# Import tidy count data
load("data/processed/all_counts.RData")
# Subset Scleractinian count data
scler <- filter(all_counts, category == "scleractinian") %>% # Get scleractinians only
filter(year %in% c(2010, 2013, 2016, 2017)) %>% # Get only before dredging (2010, 2013) and 2y postcon (2016, 2017)
dplyr::select(reef, dir, channel, site, site2, dist, year, date, # Reorder columns
transect, transect_area_m2, genus, species, diameter, count, perm)
# Subset disease resistant species only
resistant.genus <- c("Acropora", "Agaricia", "Madracis", "Mycetophyllia", "PDIV", "Porites", "Siderastrea", "Stephanocoenia")
# Subset only Porited
#resistant.genus <- c("Porites", "PDIV")
# Subset only disease-resistant corals
scler <- filter(scler, genus %in% resistant.genus)
ggplot(scler, aes(x = diameter)) +
geom_histogram(binwidth = 1) +
facet_wrap(~ year) +
scale_x_continuous(limits = c(0, 5))
Small corals (< 3cm) were recorded, but only in 2010, 2016, and 2017. Must filter out corals < 3 cm in order to compare data from all years.
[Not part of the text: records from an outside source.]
/-- The checks of 18 R332, in order. -/
def State.rowChecks (s : State) (c : RowCmd) : RowCheck :=
  let fault := fun (t : Trap) (w : Bool) =>
    if t.cause == 0x06 && s.demanded c.tenant t.addr then RowCheck.wait t.addr w
    else RowCheck.bad (if w then 3 else 2) true
  let named := if c.op == 7 || c.op == 8 then [(c.d, 1)] else []
  if c.unread || !c.fieldsOk then .bad 1 false
  else match s.rangeFault c.tenant .read c.sources with
    | some t => fault t false
    | none => match s.rangeFault c.tenant .write c.dests with
      | some t => fault t true
      | none => match s.rangeFault c.tenant .read named with
        | some t => fault t true
        | none =>
          if !s.placeOk c then .bad 1 false
          else if !s.modeOk c then .bad 6 false
          else if c.object != 0 && !(c.object % 64 == 0 && vaultRange c.vwin c.object 64 true) then .bad 4 false
          else .ok

/-! ### Paths (18 R333) -/

/-- The operand addresses of row i of a row operation. -/
def RowCmd.rowAddrs (c : RowCmd) (i : Nat) : List Nat :=
  (((List.range 3).filter (usesS c.op)).map (fun k => c.src k + 2048 * i)) ++ [c.d + 2048 * i]

/-- The path of a row operation: the first of its order that every row meets. -/
def State.rowPath (s : State) (c : RowCmd) : Nat :=
  let rows := (List.range c.rows).map (fun i => (c.rowAddrs i).map (fun a => s.runsD c.tenant a 2048))
  let whole := rows.all (fun r => r.all (fun p => match p with
    | [(pa, _)] => pa % 2048 == 0 && s.rowContiguous pa
    | _ => false))
  let pos := rows.map (fun r => r.map (fun p => s.dram ((p.headD (0, 0)).1)))
  let same := fun (f : DramPos → Nat) => pos.all (fun r => match r with
    | [] => true
    | x :: t => t.all (fun y => f y == f x))
  let bank := fun (d : DramPos) => (d.stack * 64 + d.pch) * 16 + d.bank
  let fast := whole && same (fun d => bank d * 64 + d.row / 512)
  let stackOf := ((pos.headD []).getLastD { stack := 0, pch := 0, bank := 0, row := 0, byte := 0 }).stack
  let buf := whole && pos.all (fun r => r.all (fun d => d.stack == stackOf))
  if c.op == 10 then (if whole && same bank then 3 else 2)
  else if fast && (c.op != 1 || c.arg == 0 || c.arg == BitVec.allOnes 64) then 0
  else if buf then 1 else 2

/-- How long the row step of a row operation takes: the longest of its path, in ns (18 Table 18-8, assumption log 11). -/
def stepNs (path : Nat) : Nat := match path with
  | 0 => 64
  | 3 => 96
  | _ => 128

/-! ### Computing rows -/

/-- A byte as a command reads it at its home: its own earlier rows first (18 R333). -/
def State.rowByte (s : State) (c : RowCmd) (pa : Nat) : Byte := (Sparse.get none c.fill pa).getD (Memory.byte s.mem pa)

/-- The bytes of a virtual range as a command reads them. -/
def State.rowBytes (s : State) (c : RowCmd) (a n : Nat) : List Byte :=
  (s.runsD c.tenant a n).flatMap (fun p => (List.range p.2).map (fun i => s.rowByte c (p.1 + i)))

/-- The first sector of physical pieces that holds an uncorrectable error (18 R335). -/
def State.badSector (s : State) (ps : List (Nat × Nat)) : Option Nat :=
  (s.poison.find? (fun x => x.1 == 0 && ps.any (fun p => p.1 / 64 ≤ x.2 && x.2 ≤ (p.1 + p.2 - 1) / 64))).map (·.2)

/-- Whether physical pieces lie in a row under test (21 R388). -/
def State.rowsTested (s : State) (ps : List (Nat × Nat)) : Bool :=
  !s.tests.isEmpty && ps.any (fun p => (rowCuts p.1 p.2).any (fun a => s.underTest 5 (s.dram a).place))

/-- A command meets an uncorrectable error in a row, and ends with `ECC` (18 R335); the row's test follows. -/
def State.rowEcc (s : State) (c : RowCmd) (sector : Nat) : State :=
  s.raiseError { sev := 1, src := 6, tenant := c.tenant } 5 (s.dram (sector * 64)).place

/-- The F16 sum of `ROW.SADD`: one rounding in `RN` (18 R333). -/
def saddVal (a x y : Nat) : Nat :=
  (finish .f16 {} (fmaVal .rn (Val.ofBits .f16 false a) (Val.ofBits .f16 false x) (Val.ofBits .f16 false y))).1

/-- The bytes of a destination row from its source rows (18 Table 18-6). -/
def rowValue (op : Nat) (arg : W64) (src : List (List Byte)) : List Byte :=
  let x := src.getD 0 []
  let y := src.getD 1 []
  let z := src.getD 2 []
  match op with
  | 1 => (List.replicate 256 (bytes64 arg)).flatten
  | 10 => (List.range 1024).flatMap (fun e =>
      let h := fun (l : List Byte) => leVal ((l.drop (2 * e)).take 2)
      leOf 2 (saddVal (arg.toNat % 65536) (h x) (h y)))
  | 0 => x
  | 5 => x.map (fun b => ~~~b)
  | 6 => (x.zip (y.zip z)).map (fun b => (b.1 &&& b.2.1) ||| (b.1 &&& b.2.2) ||| (b.2.1 &&& b.2.2))
  | _ => (x.zip y).map (fun b => if op == 2 then b.1 &&& b.2 else if op == 3 then b.1 ||| b.2 else b.1 ^^^ b.2)

/-- A command's pending destination bytes once bytes of a virtual range are written too. -/
def State.rowPut (s : State) (c : RowCmd) (a : Nat) (bs : List Byte) : RowCmd :=
  let pas := (s.runsD c.tenant a bs.length).flatMap (fun p => (List.range p.2).map (fun i => p.1 + i))
  { c with work := (pas.zip bs).foldl (fun m x => Sparse.put none m x.1 (some x.2)) c.fill }

/-! ### Start and end -/

/-- The physical pieces that a command writes. -/
def State.destPieces (s : State) (c : RowCmd) : List (Nat × Nat) := c.dests.flatMap (fun x => s.runsD c.tenant x.1 x.2)

/-- A command that reads rows, or other bytes, of memory: Meridian writes back their dirty sectors first (18 R334), and the
read counts for transactions (07 R142). -/
def State.rowReads (s : State) (ps : List (Nat × Nat)) : State :=
  ps.foldl (fun s p => (s.mscClean p.1 p.2 false).engineLoads p.1 p.2) s

/-- Places the destination lines of a command in `HOLD` (18 R334): its write stands in their queues from now on. Their dirty
sectors are written back and invalidated, and their rows' lines of the memory-side cache are held. -/
def State.holdDests (s : State) (c : RowCmd) : State :=
  let s := (s.destPieces c).foldl (fun s p => s.mscClean p.1 p.2 true) s
  let rows := ((s.destPieces c).flatMap (fun p => (rowCuts p.1 p.2).map (fun a => ((s.dram a).stack, (s.dram a).rowKey)))).eraseDups
  let lines := (c.dests.flatMap (fun x => (s.runsD c.tenant x.1 x.2).flatMap (fun p =>
    (List.range (p.2 / 64 + 2)).map (fun i => min (p.1 + 64 * i) (p.1 + p.2 - 1) / 128)))).eraseDups
  let s := lines.foldl (fun s ln =>
    let h := s.home ln
    let pt := h.pt.getD (s.writeTime h)
    s.setHome { h with pt := some pt, queue := h.queue ++ [{ op := .store [], row := c.id + 1, due := pt }] }) s
  s.modRow c.id (fun c => { c with lines := lines, holds := rows })

/-- A row of memory is overwritten: the sectors whose line may still be read under its old bytes are kept as shadows
(18 R334). -/
def State.shadowRow (s : State) (ps : List (Nat × Nat)) : State :=
  (ps.flatMap (fun p => sectorsOf p.1 p.2)).foldl (fun s a =>
    if (s.home (a / 128)).pt.any (fun t => s.time < t) then s.mscShadow a else s) s

/-- Counts a fault of a launch that a command, copy or request raised (15 Table 15-4, 16 R303). -/
def State.engineFault (s : State) (die launch origin : Nat) : State := s.modLaunch die launch (fun l => l.countFault origin)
## Many entries also do not include a size (diameter = NA)
## For coral density analysis, assume these are bigger than 3 cm and keep them
scler_3 <- scler %>%
filter(diameter >= 3 | is.na(diameter))
Decreases in coral density could have resulted from mortality due to disease, or mortality due to dredging sedimentation. Disease impacts should not show a relationship to distance from the dredging channel, but dredge impacts should. Therefore, analyzing changes in density as a function of distance from channel is one way to get at impacts due to dredging.
The full coral count dataset includes permanent sites and non-permanent sites, with data from 2010, 2013, 2015, and 2016/2017. Since corals <3 cm were not recorded in 2013 and 2015 surveys, we need to use the dataset excluding <3 cm corals.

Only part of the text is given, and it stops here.